Tout d’abord, le prénom « Robin » est un prénom non genré. Cela peut refléter le fait
que Robin n’est jamais vraiment lui-même, jamais un seul genre. Au départ, il est vêtu
comme Graham et tente donc de devenir ce que Graham a été pour Grace : un ami, un frère,
un amant. Mais ensuite, il doit se vêtir des habits de Grace et petit à petit, son genre va
devenir plus flou. Dans la scène 15, Tinker l’appelle d’ailleurs « femme ». Le personnage de
Robin n’a jamais su écrire, il ne perçoit donc pas les mots, et c’est comme s’il ne sait pas
mettre un mot sur qui (ou ce) qu’il est. Dans la scène 17, Robin atteint le point de non-retour
et se suicide. Il le fait en se pendant avec les collants de Grace, comme si les vêtements
l’avaient conduit à sa perte. Il répète plusieurs fois le prénom de Grace avant de mourir : pour
l’appeler ? Ou pour clamer que c’est qui il a cru être lui-même ?

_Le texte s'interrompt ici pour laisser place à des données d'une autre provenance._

/-- What a frame removed at the retry limit does to its tag, or an internal frame queued again at once (R131, R132,
R171). -/
def limitEffect (f : TxFrame) (binding : Option Nat) (s : State) : State :=
  match binding with
  | some t =>
    match f with
    | .ask _ _ _ _ => endIfUsed t (.refused t .link) s
    | .yield _ =>
      if (tagAt s t).phase = some .yielding then setTag t { tagAt s t with phase := some .held } s else s
    | .cancel _ =>
      if (tagAt s t).phase = some .cancelling then setTag t { tagAt s t with phase := some .waiting } s
      else tooLateIfHeld t s
    | .extend _ _ => if (tagAt s t).inUse then clearExtend t s else s
    | _ => s
  | none =>
    match f with
    | .enter => if s.station.state = .entering then queueInternal s .enter else s
    | .drop d =>
      if s.station.state = .leaving ∧ d = s.station.number then queueInternal s (.drop d) else s
    | _ => s

/-- The retry limit: the entry leaves, FAULT(SEND_FAILED) is posted before the tag's notice (R131, R132). -/
def atLimit (e : TxEntry) (s : State) : State :=
  limitEffect e.frame e.binding
    (postUnreserved (.sendFailed e.frame.kind e.frame.detail) (setEntries (withoutOnBus s) s))

/-- A bound ASK whose tag has cancel-pending set: its tag (R130). -/
def cancelPendingOf (e : TxEntry) (s : State) : Option Nat :=
  match e.frame, e.binding with
  | .ask _ _ _ _, some t => if (tagAt s t).inUse && (tagAt s t).cancelPending then some t else none
  | _, _ => none

/-- This station's train ends incomplete: its TRAIN-HEAD stays ON_BUS until the bus is idle (R120, R129). -/
def failTrain (s : State) : State := { s with train.failed := true }

/-- The entry ON_BUS returns to READY; the tests of R129 follow in order. A TRAIN-HEAD that lost arbitration at its
opening returns at once, uncounted; any other end of a train waits for the end of the run (R120). -/
def returnEntry (counted : Bool) (e : TxEntry) (s : State) : State :=
  if e.frame = .trainHead then (if counted then failTrain s else trainReturn false e s)
  else if e.dead ∨ withdrawnOnReturn e s then setEntries (withoutOnBus s) s
  else
    match cancelPendingOf e s with
    | some t => endTag t (.cancelled t .host) (readyAgain counted s)
    | none =>
      if counted ∧ s.station.setup.retryLimit ≤ retriesAfter counted e then atLimit e s
      else readyAgain counted s

/-- The try ends without acceptance (R129). -/
def returnTry (counted : Bool) (s : State) : State :=
  match onBusEntry s with
  | some e => returnEntry counted e { s with link.sending := none }
  | none => { s with link.sending := none }

/-! ## The bus after a frame -/

/-- Both lines are high after a stall: IDLE; else BUSY until they are (R138, R150). -/
def afterStall (linesHigh : Bool) (s : State) : State :=
  if linesHigh then busToIdle s else { s with link.bus := .busy, link.chain := false }

/-- The bus after a change of CBD inside a frame: a rise is taken as a CLOSE and a fall as an OPEN, with no idle between
(R145). -/
def afterBreak (rise : Bool) (s : State) : State :=
  if rise then busToIdle s else { s with link.bus := .inFrame, link.chain := false }

/-- The bus after bits that came to such an end (R138, R145, R150). -/
def afterEnd (e : TryEnd) (s : State) : State :=
  match e with
  | .frameEnd ending => endFrame ending s
  | .stalled linesHigh => afterStall linesHigh s
  | .broken rise => afterBreak rise s

/-- The end phase of an own frame went as this station drives it: a CLOSE or a RELINK, at its choice (R145). -/
def ownEndPhase (e : TryEnd) : Bool :=
  match e with
  | .frameEnd .close | .frameEnd .relink => true
  | .frameEnd .noEnd | .stalled _ | .broken _ => false

/-- The bus after an own frame that this station does not RELINK: its CLOSE, or what cut the end phase short (R145). -/
def afterOwn (e : TryEnd) (s : State) : State := if ownEndPhase e then busToIdle s else afterEnd e s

Ensuite, « robin » veut dire « rouge-gorge » en anglais et j’ai trouvé des légendes sur
ceux-ci que l’on pourrait relier au personnage. Ces oiseaux auraient leur coup de couleur
rouge car, soit ils venaient chanter auprès de Jésus sur la croix et auraient été tâchés de son
sang, soit ils se seraient brûlés en allant chercher de l’eau pour les âmes coincées dans le
purgatoire. Robin serait un peu ce rouge-gorge qui tente d’apaiser la peine de Grace suite à la
mort de son frère. Il est aussi un peu le lien entre Graham mort et Grace en vie : il ramène de
l’eau pour l’un au purgatoire et pour l’autre dans le monde des vivants. Ce lien est aussi
symbolisé par le fait qu’il parle parfois en même temps que Graham et qu’il porte les
vêtements des deux personnages. Enfin, ces vêtements de Graham sont une trace du défunt,
comme la gorge rouge des oiseaux est une trace du sang de Jésus.

6) Grace/Graham

Le prénom Grace évoque directement la grâce divine, la bonté, la gentillesse. Son


personnage est au premier abord perçu comme une jeune fille innocente. Hélas, on comprend
vite que ce n’est pas le cas et, comme Carl et Robin, elle va chercher à fuir ce prénom et à
devenir quelqu’un d’autre : Graham. En anglais, « grace » peut aussi référer aux bénédicités
que l’on fait avant un repas. Ironiquement, le dernier mot que Robin dit avant que Tinker ne le
gave à manger du chocolat est « Gracie », comme s’il faisait sa prière avant un repas.

Graham viendrait de l’ancien anglais et son étymologie réfère à « grand + ham », une
grande maison, mais aussi une maison faite de gravier. C’est le nom d’un ancien clan écossais
puissant. Ce prénom réfère donc tant à la force physique, qu’à l’idée de foyer. Grace voit en
son frère son propre foyer, son point de repère, qu’elle pensait fort devant toute épreuve, mais
qui au final disparait de sa vie. Puisqu’elle se retrouve sans repère, la pièce devient en quelque
sorte une quête d’un nouveau clan, un nouveau « graham » qu’elle va finir par trouver en
devenant elle-même cette personne. La pièce se termine donc avec un nouveau personnage :
Grace/Graham, le mélange « parfait » entre la douceur et la force.